In 2004, an English translation was published in two volumes: The Story of a Childhood and The Story of a Return. In 2007, the two volumes were then consolidated in The Complete Persepolis. Satrapi’s translated work received high praise and popular attention in the United States, appearing, for example, on TIME’s 2003 list of Top 10 Comics. Such praise and popularity indicates Satrapi achieved her goal, noted in her introduction to the American edition of The Complete Persepolis, of writing the graphic novel in order to explain Iran to the Western world. Satrapi has speculated that she likely cannot return to Iran due to Persepolis’s critique of Iranian politics and leaders. Persepolis has been widely translated into many different languages.

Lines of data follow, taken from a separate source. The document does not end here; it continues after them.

/-- The three words of a MEM_ERR result that R328 gives no value; the reason is one of 0x01 to 0x05 (log 44). -/
def memErrWords (seed : Nat) : List Nat :=
  [(Config.freeWord seed).toNat, (Config.freeWord (seed + 1)).toNat, 1 + (Config.freeWord (seed + 2)).toNat % 5]

/-- Run one ledger check (R328). A check counts once its result is written (R336). -/
def runLedger (s : State) (d : Nat) (l : Ledger) : State :=
  let pg := pgDie d
  let s := setLedgers s d ((ledgersOf s d).erase l)
  let a := memRead s l.ref (16 * l.nr)
  let b := memRead a.1 l.cur (16 * l.nr)
  let put (s : State) (ws : List Nat) : State × Bool :=
    let w := memWrite s l.result (ws.map (leBytes 4)).flatten
    (if w.2 then bump w.1 pg fWorkerDieLedgerCheckCount else w.1, w.2)
  match a.2, b.2 with
  | some x, some y =>
    let rs := List.zipWith ledgerReason (pieces 16 l.nr x) (pieces 16 l.nr y)
    let n := (rs.filter (· != 0)).length
    let q := rs.findIdx? (· != 0)
    let ws := if n = 0 then [1, 0, 0xFFFFFFFF, 0] else [2, n, q.getD 0, rs.getD (q.getD 0) 0]
    let w := put b.1 ws
    if n = 0 then (if w.2 then (addOne w.1 l.gate).1 else w.1)
    else
      let s := raise (bump w.1 pg fWorkerDieVersionMismatchCount) pg evWorkerDieVersionMismatch
      setWide s pg wLedgerLast (wideOf (ws ++ [l.id.toNat]))
  | _, _ =>
    let f := takeFree b.1 3
    raise (put f.2 (3 :: memErrWords f.1)).1 pg evWorkerDieLedgerBad

/-! ### FP32 operations of the update unit (R342) -/

/-- FP32 sum. -/
def f32Add (a b : Word) : Word := addFp32 .rne a b
/-- FP32 difference. -/
def f32Sub (a b : Word) : Word := toFp32 .rne (Num.add (decodeFp32 a) (Num.negate (decodeFp32 b)))
/-- FP32 product. -/
def f32Mul (a b : Word) : Word := mulFp32 .rne a b

/-- FP32 quotient, correctly rounded (R75, R342). -/
def f32Div (a b : Word) : Word :=
  match decodeFp32 a, decodeFp32 b with
  | .nan, _ => nan32
  | _, .nan => nan32
  | .inf _, .inf _ => nan32
  | .inf x, .fin y _ _ => if x != y then negInf32 else inf32
  | .fin x _ _, .inf y => if x != y then 0x80000000 else 0
  | .fin x m e, .fin y n f =>
    if n = 0 then (if m = 0 then nan32 else if x != y then negInf32 else inf32)
    else BitVec.ofNat 32 (roundRatio fmtFp32 .rne (x != y) m n (e - f))

/-- FP32 2^k-th root of a value, correctly rounded: `k` is 1 or 2 (R342). -/
def f32Root (k : Nat) (a : Word) : Word :=
  match decodeFp32 a with
  | .nan => nan32
  | .inf x => if x then nan32 else inf32
  | .fin x m e =>
    if m = 0 then a else if x then nan32 else
    let n : Int := (2 ^ k : Nat)
    let r := (e % n).toNat
    let big := m * 2 ^ r * 2 ^ 256
    let q := (e - r) / n - (256 / 2 ^ k : Nat)
    let root := if k = 1 then isqrt 160 big else isqrt 100 (isqrt 160 big)
    let exact := decide (root ^ 2 ^ k = big)
    if exact then BitVec.ofNat 32 (roundRatio fmtFp32 .rne false root 1 q) else roundBetween false root q

/-- The unsigned power of a value with one rounding. -/
def f32Pow (n : Nat) (a : Word) : Word :=
  let x := decodeFp32 a
  toFp32 .rne ((List.range n).foldl (fun p _ => Num.mul p x) (.fin false 1 0))

/-! ### Matrices (R342) -/

/-- A matrix by rows. -/
abbrev Mat := List (List Word)

/-- Rows of a list of values. -/
def toRows (cols : Nat) (l : List Word) : Mat := if cols = 0 then [] else pieces cols (l.length / cols + 1) l

/-- The transposed matrix. -/
def transposeMat (cols : Nat) (m : Mat) : Mat := (List.range cols).map (fun j => m.map (fun r => r.getD j 0))

/-- Combine two matrices element by element. -/
def zipMat (f : Word → Word → Word) (a b : Mat) : Mat := List.zipWith (List.zipWith f) a b

/-- Change every element. -/
def mapMat (f : Word → Word) (m : Mat) : Mat := m.map (·.map f)

/-- Round a value to BF16, as an FP32 word. -/
def bf16Word (w : Word) : Word := BitVec.ofNat 32 ((toBf16 .rne w).toNat * 2 ^ 16)

/-- One BF16 dot product as an array pass accumulates it: 32 elements of K a step, FP32 accumulation from the first
step's overwrite (R73, R112, R342). -/
def dotBf16 (a b : List Word) : Word :=
  let half (x : List Word) : Half := ⟨(x ++ List.replicate (16 - x.length) 0).map decodeFp32, 0, false⟩
  let g (l : List Word) : List (List Word) := pieces 32 (l.length / 32 + 1) l
  ((g a).zip (g b)).zipIdx.foldl (fun acc e =>
    let h (k : Nat) : Option Num := halfSum .bf16 (half ((e.1.1.drop k).take 16)) (half ((e.1.2.drop k).take 16))
    match pairSum .rne (h 0) (h 16) with
    | none => acc
    | some p => accumulate .rne (decide (e.2 = 0)) (.fin false 1 0) acc p) 0

/-- Product of two matrices: operands and result in BF16 (R342). -/
def mulMat (bcols : Nat) (a b : Mat) : Mat :=
  let bt := transposeMat bcols (mapMat bf16Word b)
  (mapMat bf16Word a).map (fun r => bt.map (fun c => bf16Word (dotBf16 r c)))

/-- c times the identity. -/
def scaledId (n : Nat) (c : Word) : Mat := (List.range n).map (fun i => (List.range n).map (fun j => if i = j then c else 0))

/-- One Newton-Schulz iteration (R342). -/
def nsStep (rows cols : Nat) (abc : Word × Word × Word) (x : Mat) : Mat :=
  let a := mulMat rows x (transposeMat cols x)
  let aa := mulMat rows a a
  let b := zipMat f32Add (mapMat (f32Mul abc.2.1) a) (mapMat (f32Mul abc.2.2) aa)
  zipMat f32Add (mapMat (f32Mul abc.1) x) (mulMat cols b x)

/-- The default coefficients (3.0, -3.2, 1.2). -/
def nsDefault : Word × Word × Word := (0x40400000, 0xC04CCCCD, 0x3F99999A)

/-- An FP32 sum whose order of additions the manual leaves open (R342): two terms at a time, of the values reached so far, until one is
left. -/
def sumOpen (terms : List Word) : Nat → List Word → Word
  | 0, l => l.headD 0
  | _ + 1, [] => 0
  | _ + 1, [x] => x
  | n + 1, l =>
    let i := Config.sumPick terms (2 * n) % l.length
    let rest := l.eraseIdx i
    let j := Config.sumPick terms (2 * n + 1) % rest.length
    sumOpen terms n (f32Add (l.getD i 0) (rest.getD j 0) :: rest.eraseIdx j)

/-- frob of R342: the FP32 root of the FP32 sum of the squares. -/
def frobNorm (l : List Word) : Word :=
  let sq := l.map (fun x => f32Mul x x)
  f32Root 1 (sumOpen sq sq.length sq)

/-- Orthogonalise (R342, ORTHO). -/
def orthogonalise (rows cols : Nat) (eps : Word) (coefs : List (Word × Word × Word)) (y : Mat) : Mat :=
  let n := f32Add (frobNorm y.flatten) eps
  let x := mapMat (fun v => bf16Word (f32Div v n)) y
  if rows > cols then transposeMat rows (coefs.foldl (fun x c => nsStep cols rows c x) (transposeMat cols x))
  else coefs.foldl (fun x c => nsStep rows cols c x) x

/-- FP32 of a small natural number. -/
def f32Nat (n : Nat) : Word := toFp32 .rne (.fin false n 0)

/-- Product of `n + 1` equal matrices, from the left. -/
def powMat (k : Nat) (t : Mat) : Nat → Mat
  | 0 => t
  | n + 1 => mulMat k (powMat k t n) t

/-- iroot of R342: the inverse p-th root by coupled Newton steps. -/
def invRoot (n p iters : Nat) (m : Mat) : Mat :=
  let c := f32Root (if p = 2 then 1 else 2) (f32Div (f32Nat 2) (frobNorm m.flatten))
  let mm := mapMat (f32Mul (f32Pow p c)) m
  ((List.range iters).foldl (fun (a : Mat × Mat) _ =>
    let t := mapMat (fun v => f32Div v (f32Nat p)) (zipMat f32Sub (scaledId n (f32Nat (p + 1))) a.2)
    (mulMat n a.1 t, mulMat n (powMat n t (p - 1)) a.2)) (scaledId n c, mm)).1

/-! ### Descriptors and state records -/

/-- The update unit of a die. -/
def updOf (s : State) (d : Nat) : Upd := mapGet (fun _ => ({} : Upd)) d s.upds
/-- Replace the update unit of a die. -/
def setUpd (s : State) (d : Nat) (u : Upd) : State := { s with upds := mapSet (fun _ => ({} : Upd)) d u s.upds }

/-- A state record (R339); planes in the order MASTER, MOM1, MOM2, EMA, WC_VAL, WC_SCL, WC_SIDE, FACT_L, FACT_R, ROOT_L,
ROOT_R. -/
structure StateRec where
  tensor : Nat
  rows : Nat
  cols : Nat
  m1Bf16 : Bool
  m2Bf16 : Bool
  stepCount : Nat
  elemBase : Nat
  rowOff : Nat
  wholeRows : Nat
  planes : List Nat
  b1pow : Word
  b2pow : Word
  owed : Nat
  streamed : Nat
  rsvdOk : Bool
  deriving DecidableEq, Repr

/-- Plane of a number. -/
def plane (r : StateRec) (k : Nat) : Nat := r.planes.getD k 0

/-- Read a state record from its bytes. -/
def readStateRec (v : Nat) : StateRec :=
  let w (off : Nat) : Nat := bitsOf v (8 * off) 32
  let q (off : Nat) : Nat := bitsOf v (8 * off) 64
  { tensor := bitsOf (w 0) 0 18, rows := bitsOf (w 4) 0 24, cols := bitsOf (w 8) 0 16, m1Bf16 := (w 8).testBit 16,
    m2Bf16 := (w 8).testBit 17, stepCount := w 0xC, elemBase := bitsOf (q 0x10) 0 40, rowOff := bitsOf (w 0x18) 0 24,
    wholeRows := bitsOf (w 0x1C) 0 24, planes := (List.range 11).map (fun i => q (0x20 + 8 * i)),
    b1pow := BitVec.ofNat 32 (w 0x78), b2pow := BitVec.ofNat 32 (w 0x7C), owed := w 0x84, streamed := w 0x88,
    rsvdOk := decide (w 0 < 2 ^ 18) && decide (w 4 < 2 ^ 24) && decide (w 8 < 2 ^ 18) && decide (q 0x10 < 2 ^ 40)
      && decide (w 0x18 < 2 ^ 24) && decide (w 0x1C < 2 ^ 24) && decide (w 0x8C < 2) && decide (bitsOf v (8 * 0x90) 896 = 0) }

/-- Read an update descriptor's fields and whether its reserved bits are zero (R343). -/
def readUpdDesc (v : Nat) : UpdDesc × Bool :=
  let w (off : Nat) : Nat := bitsOf v (8 * off) 32
  let q (off : Nat) : Nat := bitsOf v (8 * off) 64
  let b (off : Nat) : Word := BitVec.ofNat 32 (w off)
  ({ rule := bitsOf (w 0) 0 4, nesterov := (w 0).testBit 4, skipNf := (w 0).testBit 5, emaEn := (w 0).testBit 6,
     nsIters := bitsOf (w 0) 7 4, wcFmt := bitsOf (w 0) 11 3, split := bitsOf (w 0) 14 2, rootP := bitsOf (w 0) 16 1,
     id := b 4, state := q 8, grad := q 0x10, gscale := q 0x18, scratch := q 0x20, scratchLen := q 0x28, qdesc := q 0x30,
     coef := q 0x38, startCtr := q 0x40, startTgt := BitVec.ofNat 64 (q 0x48), doneCtr := q 0x50, status := q 0x58,
     lr := b 0x60, wd := b 0x64, b1 := b 0x68, b2 := b 0x6C, eps := b 0x70, emaDecay := b 0x74, scale := b 0x78,
     rootInterval := bitsOf (w 0x7C) 0 16 },
   decide (w 0 < 2 ^ 17) && decide (w 0x7C < 2 ^ 16))

/-- Whether a range lies in region d. -/
def inRegion (d a len : Nat) : Bool := decide (d * regionSize ≤ a) && decide (a + len ≤ (d + 1) * regionSize)

/-- An aligned range of region d. -/
def regOk (d a len al : Nat) : Bool := decide (a % al = 0) && inRegion d a len

/-- Side-list words of a row: spans times C (R71). -/
def sideWords (cols cap : Nat) : Nat := (cols + 255) / 256 * cap

/-- Bytes a row takes in a plane (R340). -/
def planeRow (wcFmt : Nat) (r : StateRec) (cap k : Nat) : Nat :=
  match k with
  | 0 => 4 * r.cols
  | 1 => if r.m1Bf16 then 2 * r.cols else 4 * r.cols
  | 2 => if r.m2Bf16 then 2 * r.cols else 4 * r.cols
  | 3 => 4 * r.cols
  | 4 => (match wcFmt with
    | 1 => r.cols / 2
    | 2 => r.cols / 2
    | 3 => r.cols
    | 4 => r.cols
    | 5 => 2 * r.cols
    | _ => 0)
  | 5 => if wcFmt = 1 ∨ wcFmt = 2 then r.cols / 16 else 0
  | 6 => 4 * sideWords r.cols cap
  | 7 => 4 * r.rows
  | 9 => 4 * r.rows
  | _ => 4 * r.cols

In 2007, Persepolis was adapted to a feature-length animated French film of the same title. Persepolis the film was co-directed by Satrapi and Vincent Paronnaud. The film adaptation retains much of the original comics’ aesthetic style of heavy black and white inking. The film received high critical praise and was awarded the Jury Prize at the Cannes Film Festival, where it debuted, and was nominated for the 2007 Academy Award for Best Animated Feature.

In 2009, Satrapi authorized the online publication of Persepolis 2.0, a digital comic that recounts the election of former Iranian President Mahmoud Ahmadinejad. Persepolis 2.0 uses original drawings from Satrapi’s Persepolis with new text “edited” by authors credited only as “Payman” and “Sina.”

Since its publication and filmic adaptation, Persepolis has been praised for its positive portrayal of a female protagonist and nuanced depiction of secular Iranians. Persepolis is widely considered a staple in the genre of autobiographical comics.